In a slew of programmes that empower women to make their decisions count, the West Bengal government has initiated a quiet revolution. The Rupashree Prakalpa -- a Rs 25,000 one-time grant “for economically stressed families at the time of their adult daughters’ marriage” -- is far more than a dowry. It ensures the daughter is an adult and not a child when she is married off; it ensures the young woman has a voice in decision-making about her marriage, because she has the means, and it ensures she doesn’t become Rasika Agarwal, a woman who died as her parents persuaded her to return to her in-laws though she was brutalised by her husband.

With the elder woman named as head of the household under Swasthya Sathi, a universal access to health services scheme of the Mamata Banerjee government, and the elder woman named as head of the household on ration cards, the change is even deeper. Women’s access to medical care is neglected in India; as head of the household, the woman in West Bengal can access the care, worth Rs 5 lakhs a year, without asking her family. The same is true of her entitlement to food; as the head of the household, her access to food in terms of quantity and quality is embedded in the ration card.

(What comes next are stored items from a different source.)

/-- How far a part of a command has come: the error that stops it, the state, and the command. -/
abbrev CRes := Option EErr × State × CopyCmd

/-- A part that follows another, unless that one stopped. -/
def cThen (r : CRes) (f : State → CopyCmd → CRes) : CRes :=
  match r.1 with
  | some e => (some e, r.2.1, r.2.2)
  | none => f r.2.1 r.2.2

/-- A view whose shadow has been written through a bound slot is DIRTY (R77). -/
def State.pinDirty (s : State) (cx : Nat) (p : Option ViewPin) : State :=
  match p with
  | some v => s.setDirty cx v.live v.slot
  | none => s

/-- An element written, with the count of destination bits: UNITS counts element bytes alone, not those of scales, which
the manual does not mention there (DESIGN CHOICE, log 98). A view whose shadow is written is DIRTY (R77). -/
def State.cPut (s : State) (ag : EngAg) (c : CopyCmd) (sd : ESide) (x : Option (Nat × Nat)) (code : Nat) : CRes :=
  match x with
  | none => (none, s, c)
  | some p =>
    let r := s.ePut ag sd p.1 p.2 code
    match r.1 with
    | .error e => (some e, r.2, c)
    | .ok _ =>
      let m := (r.2.pinDirty c.ctx sd.pin).cFirst ag { c with bytes := c.bytes + eWidth sd.rc } p
      (none, m.1, m.2)

/-- An element read; zero where BCHK drops it. -/
def State.cGet (s : State) (ag : EngAg) (sd : ESide) (x : Option (Nat × Nat)) : Except EErr Nat × State :=
  match x with
  | none => (.ok 0, s)
  | some p => s.eGet ag sd p.1 p.2

/-- The scale of a source block; zero where dropped. -/
def State.cScale (s : State) (ag : EngAg) (sd : ESide) (x : Option (Nat × Nat)) : Except EErr Nat × State :=
  match x with
  | none => (.ok 0, s)
  | some p => s.scaleGet ag sd p.1 p.2

/-- The scale of a destination block written. -/
def State.cScalePut (s : State) (ag : EngAg) (c : CopyCmd) (x : Option (Nat × Nat)) (code : Nat) : CRes :=
  match x with
  | none => (none, s, c)
  | some y =>
    if rRo c.d then (some (4, 3), s, c)
    else
      let r := s.scalePut ag c.dst y.1 y.2 code
      match r.1 with
      | .error e => (some e, r.2, c)
      | .ok _ => let m := (r.2.pinDirty c.ctx c.dst.pin).cFirst ag c y; (none, m.1, m.2)

/-- The sum of REDUCE (R61). -/
def reduceVal (fmt : Nat) (mode : RMode) (rnd old v : Nat) : Nat :=
  if fmt = 5 then (old + v) % 2 ^ 32
  else if fmt = 8 then (fAdd fp32 mode rnd old v).bits
  else (fAdd bf16 mode rnd old v).bits

/-- The destination of a REDUCE in a software-managed segment is at the home slice (R61; 13 R334, R345): the core's copy
of its line is written back and dropped first. -/
def State.cHome (s : State) (ag : EngAg) (sd : ESide) (x : Option (Nat × Nat)) : State :=
  match ag.core, x with
  | some n, some p =>
    if rSpace sd.rc = 2 then (sd.spans p.1 p.2).1.foldl (fun st a => st.dropLine n a.1.toNat) s else s
  | _, _ => s

/-- AMAX raised by a source value (R60). -/
def CopyCmd.seen (c : CopyCmd) (v : FVal) : CopyCmd := { c with amax := BitVec.ofNat 32 (amaxOf c.amax.toNat (f32Of v)) }

/-- The source element of a run's element: what it reads, and the command with the element counted as read. -/
def State.cRead (s : State) (ag : EngAg) (c : CopyCmd) (i j : Nat) : Except EErr Nat × State × CopyCmd :=
  if !c.usesS then (.ok (c.word 1 % 2 ^ eWidth c.d), s, c)
  else match c.srcIx i j with
    | .error e => (.error e, s, c)
    | .ok x =>
      let g := s.cGet ag c.src x
      match g.1 with
      | .error e => (.error e, g.2, c)
      | .ok code => (.ok code, g.2, { c with rd := c.rd + 1 })

/-- The random bits of an element (R59, 07 R176): PSTW counts by the plain position, before any check. -/
def CopyCmd.elemRnd (c : CopyCmd) (seed : W32) (i j : Nat) (x : Option (Nat × Nat)) : Nat :=
  if c.pstw then c.rnd seed ((c.word 1 + i) * rExt0 c.d + (c.word 2 + j))
  else match x with
    | some y => c.rnd seed (linOf c.d y)
    | none => 0

/-- What an element's value becomes in the destination (R54 to R61), with the command's AMAX and saturation count. -/
def CopyCmd.convert (c : CopyCmd) (t : Tcb) (scale rnd code : Nat) (dx : Option (Nat × Nat)) : Nat × CopyCmd :=
  match c.kind with
  | 2 =>
    let v := eVal (rFmt c.s) scale code
    let n := narrowRule (rFmt c.d) t c.rm rnd v
    let c1 := if c.tracks then c.seen v else c
    let sat := (rFmt c.d = 0x0B ∨ rFmt c.d = 0x0C) ∧ n.fl &&& fOF ≠ 0 ∧ dx.isSome = true
    (n.bits, if sat then { c1 with sat := c1.sat + 1 } else c1)
  | 5 => (if rFmt c.s = 0x0A then code else (narrow bf16 c.rm rnd (eVal (rFmt c.s) 0 code)).bits, c)
  | _ => (code, c)

/-- One element of a command that narrows to no block. -/
def State.cElem (s : State) (ag : EngAg) (c : CopyCmd) (t : Tcb) (scale : Nat) (o i j : Nat) : CRes :=
  let g := s.cRead ag c i j
  match (if c.usesS then c.srcIx i j else .ok none), c.dstIx o i j, g.1 with
  | .error e, _, _ => (some e, s, c)
  | _, .error e, _ => (some e, s, c)
  | _, _, .error e => (some e, g.2.1, g.2.2)
  | _, .ok dx, .ok code =>
    let rnd := c.elemRnd t.seed i j dx
    let v := g.2.2.convert t scale rnd code dx
    let done := fun (r : CRes) => cThen r (fun st d => (none, st, { d with wr := d.wr + 1 }))
    match c.kind with
    | 4 => if rRo c.d ∧ dx.isSome = true then (some (4, 3), g.2.1, v.2) else
      let old := (g.2.1.cHome ag c.dst dx).cGet ag c.dst dx
      match old.1 with
      | .error e => (some e, old.2, v.2)
      | .ok w => done (old.2.cPut ag v.2 c.dst dx (reduceVal (rFmt c.d) c.rm rnd w code))
    | 5 =>
      done (cThen (g.2.1.cPut ag v.2 c.dst dx v.1) (fun st d =>
        match c.trnIx i j with
        | .error e => (some e, st, d)
        | .ok tx => st.cPut ag d c.trn tx v.1))
    | _ => done (g.2.1.cPut ag v.2 c.dst dx v.1)

/-- Elements in order, until one fails. -/
def State.cElems (s : State) (ag : EngAg) (c : CopyCmd) (t : Tcb) (scale : Nat) (o i : Nat) (js : List Nat) : CRes :=
  js.foldl (fun r j => cThen r (fun st d => st.cElem ag d t scale o i j)) (none, s, c)

/-- The source values of a block that is narrowed, in order; those read before an element fails count for AMAX (R60). -/
def State.cVals (s : State) (ag : EngAg) (c : CopyCmd) (i : Nat) : List Nat → Except EErr (List FVal) × State × CopyCmd
  | [] => (.ok [], s, c)
  | j :: js =>
    let g := s.cRead ag c i j
    match g.1 with
    | .error e => (.error e, g.2.1, g.2.2)
    | .ok code =>
      let v := eVal (rFmt c.s) 0 code
      let q := State.cVals g.2.1 ag (g.2.2.seen v) i js
      match q.1 with
      | .error e => (.error e, q.2.1, q.2.2)
      | .ok vs => (.ok (v :: vs), q.2.1, q.2.2)

/-- The elements of a narrowed block written in order. -/
def State.cPuts (s : State) (ag : EngAg) (c : CopyCmd) (seed : W32) (scale o i : Nat) (l : List (Nat × FVal)) : CRes :=
  l.foldl (fun r jv => cThen r (fun st d =>
    match d.dstIx o i jv.1 with
    | .error e => (some e, st, d)
    | .ok x =>
      let n := narrowIn (rFmt d.d) scale d.rm (d.elemRnd seed i jv.1 x) jv.2
      let d1 := if n.fl &&& fOF ≠ 0 ∧ x.isSome = true then { d with sat := d.sat + 1 } else d
      cThen (st.cPut ag d1 d1.dst x n.bits) (fun u e => (none, u, { e with wr := e.wr + 1 })))) (none, s, c)

/-- One run (R50, R55, R57): the error that stops the command, the state, and the command as it stands. -/
def State.cRun (s : State) (ag : EngAg) (c : CopyCmd) (t : Tcb) (k : Nat) : CRes :=
  let p := c.coord k
  let js := (List.range (c.runLen k)).map (fun j => p.2.2 + j)
  if c.kind = 2 ∧ isBlock (rFmt c.d) = true then
    let r := s.cVals ag c p.2.1 js
    match c.dstIx p.1 p.2.1 p.2.2, r.1 with
    | .error e, _ => (some e, s, c)
    | _, .error e => (some e, r.2.1, r.2.2)
    | .ok x, .ok vs =>
      let code := blockScale (rFmt c.d) vs
      cThen (r.2.1.cScalePut ag r.2.2 x code) (fun st d => st.cPuts ag d t.seed code p.1 p.2.1 (js.zip vs))
  else if c.usesS && isBlock (rFmt c.s) then
    match c.srcIx p.2.1 p.2.2 with
    | .error e => (some e, s, c)
    | .ok x =>
      let g := s.cScale ag c.src x
      match g.1 with
      | .error e => (some e, g.2, c)
      | .ok code =>
        if c.kind = 2 then g.2.cElems ag c t code p.1 p.2.1 js
        else
          match c.dstIx p.1 p.2.1 p.2.2 with
          | .error e => (some e, g.2, c)
          | .ok y => cThen (g.2.cScalePut ag c y code) (fun st d => st.cElems ag d t 0 p.1 p.2.1 js)
  else s.cElems ag c t 0 p.1 p.2.1 js

/-! Pieces (R45, R62). -/

/-- Views bound before a command's first access (R76): destinations first, since a write asks more. -/
def State.cBind (s : State) (hd : Holder) (c : CopyCmd) : List (BitVec 256 × Bool) → (Option EErr ⊕ Bool) × State × CopyCmd
  | [] => (.inr true, s, c)
  | (rc, wr) :: l =>
    if rSpace rc ≠ 7 ∨ (c.pin rc).isSome = true then State.cBind s hd c l
    else
      let r := s.viewBind hd c.ctx (rView rc) (rShadow rc) wr
      match r.1 with
      | .err a b => (.inl (some (a, b)), r.2, c)
      | .wait => (.inr false, r.2, c)
      | .ok p => State.cBind r.2 hd { c with bound := c.bound ++ [p] } l

/-- The records whose views a command binds. -/
def CopyCmd.viewRecs (c : CopyCmd) : List (BitVec 256 × Bool) :=
  [(c.d, true)] ++ (if c.pstw then [(c.t, true)] else []) ++ (if c.usesS then [(c.s, false)] else [])

/-- A table record with its fields that R52 ignores at 0: CACHE, RO, SWZ, SHADOW. -/
def tableRec (t : BitVec 256) : BitVec 256 := BitVec.ofNat 256 (nput t.toNat 205 11 0)

/-- The table entry of outer index `o` (R52), read when the engine first reaches it. -/
def State.cTable (s : State) (ag : EngAg) (c : CopyCmd) (o : Nat) : Option EErr × State × CopyCmd :=
  if c.kind ≠ 3 then (none, s, c)
  else if (c.gather.map (fun g => g.1)) = some o then (none, s, c)
  else match check o (rExt0 c.t) (rBchk c.t) with
    | .bad => (some (2, 4), s, c)
    | .drop => (none, s, { c with gather := some (o, 0) })
    | .idx x =>
      let r := s.eSpans ag ⟨tableRec c.t, rBase c.t, none, 0⟩ false [(elemAddr (rSpace c.t) (rBase c.t) 0 8 0 x, 8)]
      match r.1 with
      | .error e => (some e, r.2, c)
      | .ok bs =>
        let b := BitVec.ofNat 64 (leNat bs)
        let a := if eWidth c.s < 8 then 4 else eWidth c.s / 8
        if leNat bs % a ≠ 0 then (some (1, 0x0101), r.2, c) else (none, r.2, { c with gather := some (o, b) })

/-- Are the tags of a run ready (R62)? -/
def State.cReady (s : State) (ag : EngAg) (c : CopyCmd) (k : Nat) : Bool :=
  (c.tagw == 2 || (s.runSegs ag c true k).all (fun g =>
    c.filling.any (fun f => decide (f.1 = g)) || mTag (s.segMeta g) == 0 || mTag (s.segMeta g) == 3)) &&
  (2 ≤ c.tagr || (s.runSrc ag c k).all (fun g => c.reading.contains g || mTag (s.segMeta g) == 2))

/-- A run's source segments noted, where tags are honoured (R62). -/
def State.cMark (s : State) (ag : EngAg) (c : CopyCmd) (k : Nat) : CopyCmd :=
  { c with
    rd := 0
    wr := 0
    reading := c.reading ++ (if 2 ≤ c.tagr then [] else s.runSrc ag c k).filter (fun g => !c.reading.contains g) }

Between Kanyashree and Swasthya Sathi, the widows’ pension available to any woman who is over 18, Ms Banerjee has done what advocates of women’s development lobby for when women take control after acquiring power in government. As a role model for how women in power can transform the future, in their own lives, for their families, for the state and the country, Mamata Banerjee is taking up where Jayalalithaa was stopped by her untimely death. The programmes are not original, as the Jayalalithaa government set up the prototype. But by building on example, Mamata Banerjee will go down as a transformer.